Only supports binary (safe/unsafe) outputs and \(\ell_2\) + \(\ell_0\) geometries; extension to multiclass, \(\ell_\infty\), or semantic-level perturbations requires new NP analysis.
The text side uses a uniform kernel (avoiding the exponential degeneration of absorbing), but uniform replacement significantly damages semantics, leading to substantial clean accuracy loss for long prompts (Appendix A.9 Table 5).
For large discrete budgets (\(d\ge 5\) at \(\sigma=1.0\)), certification is almost impossible; it remains weak against real long-suffix prompt injection. \(\bar{d}_{\mathrm{hybrid}}=0.33\) under \(\ell_0\) attack is much lower than \(\bar{d}_{\mathrm{txt}}=1.02\), indicating the hybrid certificate is conservative in the \(\ell_0\) setting.
Each certification takes 500s (\(10^4\) MC), acceptable offline but difficult for real-time deployment; the authors suggest confidence sequence early stopping + input-adaptive sampling as future directions.

vs Cohen 2019 / Salman 2019 (Gaussian RS): This work strictly generalizes their continuous certificate, exactly recovering the \(\Phi^{-1}(p_A)-\Phi^{-1}(\tau)\) formula when there is no discrete perturbation.
vs Chen 2025a (fractional knapsack for LLM safety): They only solve the pure discrete NP via 0-1/fractional knapsack solver; this work proves that "adding Gaussian collapses the knapsack to a one-dimensional equation," reducing combinatorial complexity to \(O(\log\epsilon^{-1})\).
vs MMCert (Wang 2024): MMCert independently subsamples each modality and aggregates, essentially an \(\ell_0\)-cross-modal threshold; it achieves zero certification on interaction-only data, highlighting the irreplaceability of the joint NP framework in this work.
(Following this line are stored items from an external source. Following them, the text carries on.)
-- ==== Sys2Proof/Machine/Outside.lean ====
section
/-! DEFINITION. Outside.lean: the host, peers, boot, identity, tower reset, power, checkpoints, ageing and counters
(R155, R342-R359). -/

namespace Sys2Proof.Machine

/-! ## The control window (R155, R342, Table 24.1) -/

/-- The control window beyond the identity block answers (R350). -/
def State.open_ (s : State) : Bool := s.ident.state = 1

/-- CTL_HOST_WRITE: checked as SWR is, with every resident block counted; a refusal sets `ctlerr` (R155). -/
def execCtlHostWrite (sel : CtlReg) (v : Word) (s : State) : Host.Outcome State Fault Refusal :=
  .next (if !s.open_ then s
    else if ctlOk sel v (s.blocks.any (fun e => e.2.isSome)) then s.ctlStore sel v
    else { s with sys := { s.sys with ctlerr := true } })

/-- CTLERR_CLEAR. -/
def execCtlerrClear (s : State) : Host.Outcome State Fault Refusal :=
  .next (if s.open_ then { s with sys := { s.sys with ctlerr := false } } else s)

/-- A write of a launch queue's `qbase` or `qlog` configures it, and is ignored while `qhead` ≠ `qtail` (R344). -/
def HostQ.configure (h : HostQ) (off : Nat) (v : Word) : HostQ :=
  if h.qhead ≠ h.qtail then h
  else if off = 0 then (if v.toNat % 64 = 0 then { h with qbase := v, qtail := 0, qhead := 0 } else h)
  else if off = 8 then { h with qlog := BitVec.ofNat 64 (v.toNat % 16), qtail := 0, qhead := 0 }
  else h

/-- The host receives an answer. -/
def State.answer (s : State) (bar off : Nat) (v : Option Word) : State :=
  { s with hostRead := s.hostRead ++ [{ bar := bar, off := off, value := v }] }

/-- An access to the control window that is accepted: 8 bytes, aligned, inside the window (R342); until the module is ready
only the identity block answers (R350). -/
def State.ctlAccess (s : State) (off bytes : Nat) : Bool :=
  bytes = 8 && off % 8 = 0 && off + 8 ≤ s.ident.bar0 && (s.open_ || off < 0x1000)

/-- The identity block and the system block, read. -/
def State.identWord (s : State) (off : Nat) : Word :=
  match off with
  | 0x00 => BitVec.ofNat 64 s.ident.state
  | 0x08 => s.ident.towers.setWidth 64
  | 0x10 => BitVec.ofNat 64 s.memBytes
  | 0x18 => s.ident.mwbase
  | 0x20 => s.ident.fwver
  | _ => 0

/-- Table 20.4; what is only written reads zero. -/
def Sys.word (y : Sys) (off : Nat) : Word :=
  match off with
  | 0x00 => y.fqbase
  | 0x08 => y.fqsize
  | 0x10 => y.fqhead
  | 0x18 => y.fqtail
  | 0x28 => BitVec.ofNat 64 (bit y.tinv.isSome * 2 ^ 63)
  | 0x30 => BitVec.ofNat 64 (bit y.icinv)
  | 0x38 => BitVec.ofNat 64 (bit y.pbusy * 2 ^ 63 + y.pcount.toNat * 2 ^ 32 + y.pres.toNat * 2 ^ 48)
  | 0x40 => y.plaunch
  | 0x48 => y.parea
  | 0x50 => y.rarea
  | _ => 0

/-- Table 18.13. -/
def Ring.word (g : Ring) (off : Nat) : Word :=
  match off with
  | 0x00 => g.snext
  | 0x08 => g.sact
  | 0x10 => g.lapc
  | 0x18 => BitVec.ofNat 64 (bit (decide (g.snext ≠ 0)) + 2 * bit g.refused + 256 * g.reason)
  | _ => 0

/-- Table 24.2. -/
def HostQ.word (h : HostQ) (off : Nat) : Word :=
  match off with
  | 0x00 => h.qbase
  | 0x08 => h.qlog
  | 0x10 => h.qtail
  | 0x18 => h.qhead
  | _ => 0

/-- The block of time, power, reset and checkpoint (R354-R357). -/
def Power.word (p : Power) (off : Nat) : Word :=
  match off with
  | 0x00 => BitVec.ofNat 64 p.pnow
  | 0x08 => BitVec.ofNat 64 p.pcap
  | 0x10 => BitVec.ofNat 64 p.pstate
  | 0x40 => BitVec.ofNat 64 (bit p.trefused * 2 ^ 63)
  | 0x80 => p.ckaddr
  | 0x88 => BitVec.ofNat 64 p.ckst
  | _ => 0

/-- The select of a counter, and the values of the domes' (R359). -/
def State.counterWord (s : State) (off : Nat) : Word :=
  let sel (key : Nat) : Word := (Sparse.get { sel := 0, val := 0 } s.counters key : Counter).sel.setWidth 64
  if off < 0xA400 then sel ((off - 0x8000) / 8)
  else if off < 0xC800 then sel (2000 + (off - 0xA400) / 8)
  else if off < 0xCA40 then sel (4000 + (off - 0xC800) / 8)
  else if off < 0xCC80 then (s.counterValue (4000 + (off - 0xCA40) / 8)).setWidth 64
  else 0
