-- ==== Sys2Proof/Safety.lean ====
section
/-! DEFINITION. Safety.lean: what counts as a safe state, and the terms the statements use: a word that stands ready, what a
destination then holds, and what else of its warp may change. -/

namespace Sys2Proof.Machine

/-- A table in canonical form: keys strictly rising. -/
def risingFrom {α : Type} : Nat → Sparse α → Bool
  | _, [] => true
  | lo, (k, _) :: rest => decide (lo ≤ k) && risingFrom (k + 1) rest

/-- Memory in canonical form: addresses strictly rising, and no entry equal to what an unlisted address reads as. -/
def Memory.wf (m : List Host.Cell) : Bool := risingFrom 0 m && m.all (fun e => e.2 ≠ memUnlisted)

/-- Every system control register holds a value that a write of it accepts (Table 10.12), the step length at least 81
(R288), and there are eight replacement classes (R97). -/
def Regs.legal (r : Regs) : Bool :=
  decide (r.tvec.toNat % 16 = 0) && decide (r.stkbase.toNat % 65536 = 0) && decide (r.stksize.toNat % 65536 = 0) &&
  decide (r.ilbase.toNat % 2 ^ 21 = 0) && decide (r.ilsize.toNat % 2 ^ 21 = 0) &&
  decide (r.rclass.length = 8) && r.rclass.all (fun c => decide (c.wpol.toNat < 2)) && decide (r.rcsel.toNat < 8) &&
  decide (r.repways.toNat < 2 ^ 16) && decide (r.fmin.toNat < 2 ^ 32) &&
  decide (r.fpool.toNat < 2 ^ 41 ∧ r.fpool.toNat % 4096 = 0) &&
  decide (81 ≤ r.ringrate.toNat % 65536 ∧ r.ringrate.toNat < 2 ^ 17) && decide (r.dwell.toNat < 2 ^ 16)

/-- The machine stands in a safe state: its memory and its control registers are legal. -/
def State.safe (s : State) : Bool := Memory.wf s.mem && s.ctl.legal

/-! ## Words that work on registers -/

/-- A word of the issuing split stands ready: some thread is active (R138), no active thread reads a damaged register, as a
source or in a guard (R304), and every queue-port source has a record, which `ports` and `pv` are left and given by (R135). -/
structure Ready (s : State) (c : WCtx) (w : Warp) (p : Split) (x : Ctl) (o : Slots) (srcs : List Spec)
    (ports : List (Port × Word)) (pv : Pops) : Prop where
  issuer : s.context = some (c, w, p)
  active : activeMask w p x ≠ 0
  sound  : uceMask w (srcs ++ guards x) (activeMask w p x) = 0
  ports  : popAll w.ports o = some (ports, pv)

/-- A destination that takes the value: no refused write of `$slim` or `$sp` (R45, R152). -/
def dstOk (c : WCtx) (w : Warp) (T : Mask) (x : Spec) (val : Nat → Word) : Prop :=
  ∀ t, T.lowest = some t → dstTrap c w T x (val t) = none

/-- What a destination holds after it was written (R135): a register per thread for each thread of `T`, a register per
warp from the lowest-numbered one; `p7` and `q3` discard the write and read true (R138); `$status` keeps bits [8:0] and a
zero written to `$rnd` stores the seed (R68, R153). -/
def Holds (w : Warp) (x : Spec) (T : Mask) (val : Nat → Word) : Prop :=
  match x with
  | .d i => ∀ t, T.has t → w.dGet i t = val t
  | .p i => ∀ t, T.has t → w.pGet i t = (decide (i.val = 7) || (val t).getLsbD 0)
  | .w i => ∀ t, T.lowest = some t → w.wGet i = val t
  | .q i => ∀ t, T.lowest = some t → w.qGet i = (decide (i.val = 3) || (val t).getLsbD 0)
  | .n i => ∀ t, T.lowest = some t → w.nGet i = (val t).setWidth 32
  | .m i => ∀ t, T.lowest = some t → w.mGet i = val t
  | .special .slim => ∀ t, T.lowest = some t → w.slim = (val t).toNat
  | .special .sp => ∀ t, T.lowest = some t → w.sp = val t
  | .special .status => ∀ t, T.has t → w.statusOf t = (val t).setWidth 9
  | .special .rnd => ∀ t, T.has t → w.rndOf t = (if val t = 0 then Config.rndSeed else val t)
  | _ => True

/-- The register that `x` names for thread `t` is not among the destinations `ds` of the threads `T`. -/
def apart (ds : List Spec) (T : Mask) (x : Spec) (t : Nat) : Prop := x ∉ ds ∨ (T.has t = false ∧ isWarpDst x = false)

/-- What a word leaves of its warp: every register that no destination names keeps its value, and beside the
registers, their tags and damage marks and the port queues nothing changes. `$status` and `$rnd` stand in the
statements themselves. -/
structure Kept (w w' : Warp) (ds : List Spec) (T : Mask) : Prop where
  regD : ∀ (i : Fin 64) t, t < 32 → apart ds T (.d i) t → w'.dGet i t = w.dGet i t
  regP : ∀ (i : Fin 8) t, t < 32 → apart ds T (.p i) t → w'.pGet i t = w.pGet i t
  regW : ∀ i : Fin 32, .w i ∉ ds → w'.wGet i = w.wGet i
  regQ : ∀ i : Fin 4, .q i ∉ ds → w'.qGet i = w.qGet i
  regN : ∀ i : Fin 4, .n i ∉ ds → w'.nGet i = w.nGet i
  regM : ∀ i : Fin 8, .m i ∉ ds → w'.mGet i = w.mGet i
  slim : .special .slim ∉ ds → w'.slim = w.slim
  sp   : .special .sp ∉ ds → w'.sp = w.sp
  rest : w = { w' with
    d := w.d, tags := w.tags, p := w.p, w := w.w, q := w.q, n := w.n, m := w.m, slim := w.slim, sp := w.sp,
    status := w.status, rnd := w.rnd, ports := w.ports, damaged := w.damaged }

/-- What a word with one destination does to its warp: the destination holds `val`, each active thread's `$status`
gains its flags (R75) and its `$rnd` becomes `rn` (R67), and the rest is kept. A word whose destination is `$status` or
`$rnd` leaves there what it wrote. -/
structure RegEffect (w w' : Warp) (x : Spec) (T : Mask) (val : Nat → Word) (fl : Nat → Flags) (rn : Nat → Word) :
    Prop where
  dst    : Holds w' x T val
  status : x ≠ .special .status → ∀ t, w'.statusOf t = (if T.has t then w.statusOf t ||| fl t else w.statusOf t)
  statusOther : ∀ t, T.has t = false → w'.statusOf t = w.statusOf t
  rnd    : x ≠ .special .rnd → ∀ t, w'.rndOf t = (if T.has t then rn t else w.rndOf t)
  rndOther : ∀ t, T.has t = false → w'.rndOf t = w.rndOf t
  kept   : Kept w w' [x] T

/-- No draw is taken. -/
def keepRnd (_ : WCtx) (w : Warp) (_ : Mask) (_ : Opnds) : Nat → Word := w.rndOf

/-- The state of `$rnd` after `n` draws (R68). -/
def rndSteps : Nat → Word → Word
  | 0, s => s
  | n + 1, s => rndSteps n (rndStep s)

/-- No condition on the operands. -/
def always (_ : WCtx) (_ : Warp) (_ : Mask) (_ : Opnds) : Prop := True

/-- THE SHAPE OF A RESULT STATEMENT of a word of classes 000 to 011 with destination slot A: wherever the word stands
ready, its operands meet `pre` and its destination takes the value, `exec` answers a next state, which is the state with
the word's effect on its warp, carried on by its sequencing act. `val`, `fl` and `rn` give the value, the flags and the
state of `$rnd` of a thread from the frame, the warp, the active threads and the operands read. -/
def Yields (i : Instr) (x : Ctl) (o : Slots) (ty : OTys) (srcs : List Spec)
    (pre : WCtx → Warp → Mask → Opnds → Prop) (val : WCtx → Warp → Mask → Opnds → Nat → Word)
    (fl : WCtx → Warp → Mask → Opnds → Nat → Flags) (rn : WCtx → Warp → Mask → Opnds → Nat → Word) : Prop :=
  ∀ (s : State) (c : WCtx) (w : Warp) (p : Split) (ports : List (Port × Word)) (pv : Pops),
    Ready s c w p x o srcs ports pv →
    let T := activeMask w p x
    let v := readOps c w ty o pv
    pre c w T v → dstOk c w T o.a (val c w T v) →
    ∃ w' : Warp, exec i s = .next ((s.putWarp c.key w').seqAct c.key p.id x.seq) ∧ w'.ports = ports ∧
      RegEffect w w' o.a T (val c w T v) (fl c w T v) (rn c w T v)

end Sys2Proof.Machine
end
vs COMMIT / CertTA: These ad-hoc multi-sensor/network certifications are not based on classical NP analysis; this work provides the first principled joint Neyman–Pearson certificate for heterogeneous discrete-continuous threats.

Rating¶

Novelty: ⭐⭐⭐⭐⭐ First to provide a closed-form joint NP certificate for discrete + continuous hybrid perturbations, with an elegant insight collapsing the combinatorial knapsack into a one-dimensional equation.
Experimental Thoroughness: ⭐⭐⭐⭐ Covers tabular data, multimodal safety, empirical attacks, external benchmarks, and multiple \(\beta/\sigma\) ablations; could be improved with larger \(d\) and more base model coverage.
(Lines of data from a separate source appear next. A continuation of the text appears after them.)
/-- R174: FDOT2 adds two products of neighbouring 16-bit sub-elements to an FP32 addend and rounds once to FP32. -/
def Claim.FloatDotProductRoundsOnce : Prop :=
  ∀ (x : Ctl) (m : FMod) (o : Slots), ∃ val fl rn,
    Yields (.fdot2 x m o) x o { b := ETy.otyOf m.fty.ety, c := ETy.otyOf m.fty.ety, d := ETy.otyOf .f32x2 }
      [o.b, o.c, o.d] always val fl rn ∧
    ∀ c w T v t,
      let b (i : Nat) := FTy.opnd m.fty (elemBits 16 (v.gb t) i)
      let d (i : Nat) := FTy.opnd m.fty (elemBits 16 (v.gc t) i)
      let p (i : Nat) := FVal.mul (b i).1 (d i).1
      let z (j : Nat) := fp32.value (elemBits 32 (v.gd t) j)
      let clean (j : Nat) : Bool := !((b (2 * j)).1.isNan || (d (2 * j)).1.isNan || (b (2 * j + 1)).1.isNan ||
        (d (2 * j + 1)).1.isNan || (z j).isNan)
      let r (j : Nat) : Nat × Flags :=
        fp32.sum false m.rm (Claim.draw m.rm (fun _ => true) (w.rndOf t) j)
          (((p (2 * j)).2 || (p (2 * j + 1)).2) && clean j) [(p (2 * j)).1, (p (2 * j + 1)).1, (z j).term]
      (∀ j, j < 2 → elemBits 32 (val c w T v t) j = (r j).1 % 2 ^ 32) ∧
      fl c w T v t = Claim.join 2 (fun j => (r j).2 ||| (b (2 * j)).2 ||| (d (2 * j)).2 ||| (b (2 * j + 1)).2 |||
        (d (2 * j + 1)).2) ∧
      rn c w T v t = (if m.rm = .rs then rndSteps 2 (w.rndOf t) else w.rndOf t)

/-- R171, R174, Table 12.6: FADD, FSUB, FMUL, FMA and FDOT2 round their exact result once. -/
def Obligations.FloatSumsAndProductsRoundOnce : Prop :=
  Claim.FloatArithmeticRoundsTheExactResultOnce ∧ Claim.FloatDotProductRoundsOnce

/-- A floating-point encoding after R71's flush, and whether it was flushed. -/
def Claim.flushed (f : FTy) (b : Nat) : Nat :=
  if FTy.flushes f && (FTy.fmt f).subnormal b then (FTy.fmt f).zero ((FTy.fmt f).sign b) else b
def Claim.flushFlag (f : FTy) (b : Nat) : Flags := flagIf (FTy.flushes f && (FTy.fmt f).subnormal b) fFlush

/-- A floating-point word that rounds nothing: `R` relates the encodings of B and C and the encoding of the result, and
`g` gives the flags. -/
def Claim.plainWord (ctor : Ctl → FMod → Slots → Instr) (srcs : Slots → List Spec)
    (R : FMod → Nat → Nat → Nat → Prop) (g : FMod → Nat → Nat → Flags) : Prop :=
  ∀ (x : Ctl) (m : FMod) (o : Slots), ∃ val fl,
    Yields (ctor x m o) x o (tys m.fty.ety) (srcs o) always val fl keepRnd ∧
    ∀ c w T v t,
      let e := m.fty.ety
      (∀ k, k < e.count → R m (elemBits e.width (v.gb t) k) (elemBits e.width (v.gc t) k)
        (elemBits e.width (val c w T v t) k)) ∧
      fl c w T v t = Claim.join e.count (fun k => g m (elemBits e.width (v.gb t) k) (elemBits e.width (v.gc t) k))

/-- The choice of FMIN and FMAX between encodings already flushed (R172): a NaN loses, -0 lies below +0. -/
def Claim.minmax (isMax : Bool) (m : FMod) (b c r : Nat) : Prop :=
  let f := FTy.fmt m.fty
  let x := Claim.flushed m.fty b
  let y := Claim.flushed m.fty c
  let before (i j : Nat) : Bool := if isMax then FVal.ltZ (f.value j) (f.value i) else FVal.ltZ (f.value i) (f.value j)
  if (f.value x).isNan && (f.value y).isNan then r = f.nan
  else if (f.value x).isNan then r = y
  else if (f.value y).isNan then r = x
  else (r = x ∨ r = y) ∧ before x r = false ∧ before y r = false

/-- R172: FMIN and FMAX choose an operand; FABS clears and FNEG inverts the sign; a NaN operand of FABS or FNEG gives the
canonical NaN; FLUSH where R71 flushed an operand. -/
def Claim.FloatSelectionAndSignWords : Prop :=
  let both (m : FMod) (b c : Nat) : Flags := Claim.flushFlag m.fty b ||| Claim.flushFlag m.fty c
  let one (m : FMod) (b _ : Nat) : Flags := Claim.flushFlag m.fty b
  Claim.plainWord .fmin (fun o => [o.b, o.c]) (Claim.minmax false) both ∧
  Claim.plainWord .fmax (fun o => [o.b, o.c]) (Claim.minmax true) both ∧
  Claim.plainWord .fabs (fun o => [o.b]) (fun m b _ r =>
    let x := Claim.flushed m.fty b
    r = if ((FTy.fmt m.fty).value x).isNan then (FTy.fmt m.fty).nan else x % 2 ^ (m.fty.ety.width - 1)) one ∧
  Claim.plainWord .fneg (fun o => [o.b]) (fun m b _ r =>
    let x := Claim.flushed m.fty b
    r = if ((FTy.fmt m.fty).value x).isNan then (FTy.fmt m.fty).nan else x ^^^ 2 ^ (m.fty.ety.width - 1)) one

/-- The bit of Table 12.7 that an encoding's class sets. -/
def Claim.classBit (f : FFmt) (b : Nat) : Nat :=
  let neg := f.sign b
  match f.value b with
  | .nan => 8
  | .inf _ => if neg then 0 else 7
  | .fin _ m _ =>
    if m = 0 then (if neg then 3 else 4) else if f.subnormal b then (if neg then 2 else 5) else (if neg then 1 else 6)

/-- R172, R173: FCMP writes all ones where the condition holds of the flushed operands: between a NaN and anything only NE
and UN hold. FCLASS sets the one bit of Table 12.7 and no flag, its operand not flushed. -/
def Claim.FloatComparisonAndClassWords : Prop :=
  (∀ (x : Ctl) (m : FCMod) (o : Slots), ∃ val fl,
    Yields (.fcmp x m o) x o (tys m.fty.ety) [o.b, o.c] always val fl keepRnd ∧
    ∀ c w T v t,
      let e := m.fty.ety
      let X (k : Nat) : FVal := (FTy.fmt m.fty).value (Claim.flushed m.fty (elemBits e.width (v.gb t) k))
      let Y (k : Nat) : FVal := (FTy.fmt m.fty).value (Claim.flushed m.fty (elemBits e.width (v.gc t) k))
      let holds (k : Nat) : Bool :=
        if (X k).isNan || (Y k).isNan then decide (m.cond = .ne ∨ m.cond = .un)
        else
          let lt := FVal.lt (X k) (Y k)
          let gt := FVal.lt (Y k) (X k)
          match m.cond with
          | .eq => !lt && !gt
          | .ne => lt || gt
          | .lt => lt
          | .le => !gt
          | .gt => gt
          | .ge => !lt
          | .un => false
      (∀ k, k < e.count → elemBits e.width (val c w T v t) k = if holds k then 2 ^ e.width - 1 else 0) ∧
      fl c w T v t = Claim.join e.count (fun k =>
        Claim.flushFlag m.fty (elemBits e.width (v.gb t) k) ||| Claim.flushFlag m.fty (elemBits e.width (v.gc t) k))) ∧
  Claim.plainWord .fclass (fun o => [o.b]) (fun m b _ r => r = 2 ^ Claim.classBit (FTy.fmt m.fty) b) (fun _ _ _ => 0)

/-- R172, R173, Table 12.7: selection, sign, comparison and class words of floating-point encodings. -/
def Obligations.FloatWordsThatRoundNothing : Prop :=
  Claim.FloatSelectionAndSignWords ∧ Claim.FloatComparisonAndClassWords

/-! ## Special functions and conversions -/

/-- A function of one operand, correctly rounded in the word's mode (R175, R176). `f` gives the result for the
flushed operand's value and the draw. -/
def Claim.roundedFn (ctor : Ctl → FMod → Slots → Instr) (f : FMod → Nat → FVal → Nat × Flags) : Prop :=
  Claim.fltWord ctor (fun m => tys m.fty.ety) (fun o => [o.b]) (fun _ _ => true) (fun m r b _ _ =>
    let u := FTy.opnd m.fty b
    ((f m r u.1).1, (f m r u.1).2 ||| u.2))

/-- Tables 12.8 and 12.9: FRCP, FSQRT, FRSQ and FDIV give the rows of their special operands and otherwise round the exact
result once in the word's mode; `divMag`, `sqrtMag` and `rsqrtMag` bring it with what lies below it. -/
def Claim.ReciprocalRootAndQuotientWords : Prop :=
  let rnd (m : FMod) (r : Nat) (neg : Bool) (q : Nat × Int × Bool) : Nat × Flags :=
    (FTy.fmt m.fty).round (FTy.flushes m.fty) (.mode m.rm r) neg q.1 q.2.1 q.2.2
  Claim.roundedFn .frcp (fun m r v =>
    let f := FTy.fmt m.fty
    match v with
    | .nan => (f.nan, 0)
    | .inf n => (f.zero n, 0)
    | .fin n 0 _ => (f.inf n, fDivZero)
    | .fin n (k + 1) e => rnd m r n (divMag 1 0 (k + 1) e)) ∧
  Claim.roundedFn .fsqrt (fun m r v =>
    let f := FTy.fmt m.fty
    match v with
    | .nan => (f.nan, 0)
    | .inf false => (f.inf false, 0)
    | .inf true => (f.nan, fInvalid)
    | .fin n 0 _ => (f.zero n, 0)
    | .fin true (_ + 1) _ => (f.nan, fInvalid)
    | .fin false (k + 1) e => rnd m r false (sqrtMag (k + 1) e)) ∧
  Claim.roundedFn .frsq (fun m r v =>
    let f := FTy.fmt m.fty
    match v with
    | .nan => (f.nan, 0)
    | .inf false => (f.zero false, 0)
    | .inf true => (f.nan, fInvalid)
    | .fin n 0 _ => (f.inf n, fDivZero)
    | .fin true (_ + 1) _ => (f.nan, fInvalid)
    | .fin false (k + 1) e => rnd m r false (rsqrtMag (k + 1) e)) ∧
  Claim.fltWord .fdiv (fun m => tys m.fty.ety) (fun o => [o.b, o.c]) (fun _ _ => true) (fun m r b c _ =>
    let f := FTy.fmt m.fty
    let u := FTy.opnd m.fty b
    let v := FTy.opnd m.fty c
    let y : Nat × Flags :=
      match u.1, v.1 with
      | .nan, _ => (f.nan, 0)
      | _, .nan => (f.nan, 0)
      | .inf _, .inf _ => (f.nan, fInvalid)
      | .inf n, .fin k _ _ => (f.inf (n != k), 0)
      | .fin n _ _, .inf k => (f.zero (n != k), 0)
      | .fin _ 0 _, .fin _ 0 _ => (f.nan, fInvalid)
      | .fin n (_ + 1) _, .fin k 0 _ => (f.inf (n != k), fDivZero)
      | .fin n 0 _, .fin k (_ + 1) _ => (f.zero (n != k), 0)
      | .fin n (i + 1) e, .fin k (j + 1) g => rnd m r (n != k) (divMag (i + 1) e (j + 1) g)
    (y.1, y.2 ||| u.2 ||| v.2))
Writing Quality: ⭐⭐⭐⭐ Theorems, propositions, and counterexamples are rigorous and self-consistent, with clear identification of each limitation (absorbing degeneracy, numerical safety), and clear structure.
Value: ⭐⭐⭐⭐ Provides the first theoretically rigorous model-agnostic certificate for multimodal safety filtering and prompt injection, directly relevant for high-stakes deployments (medical VLMs, robotics).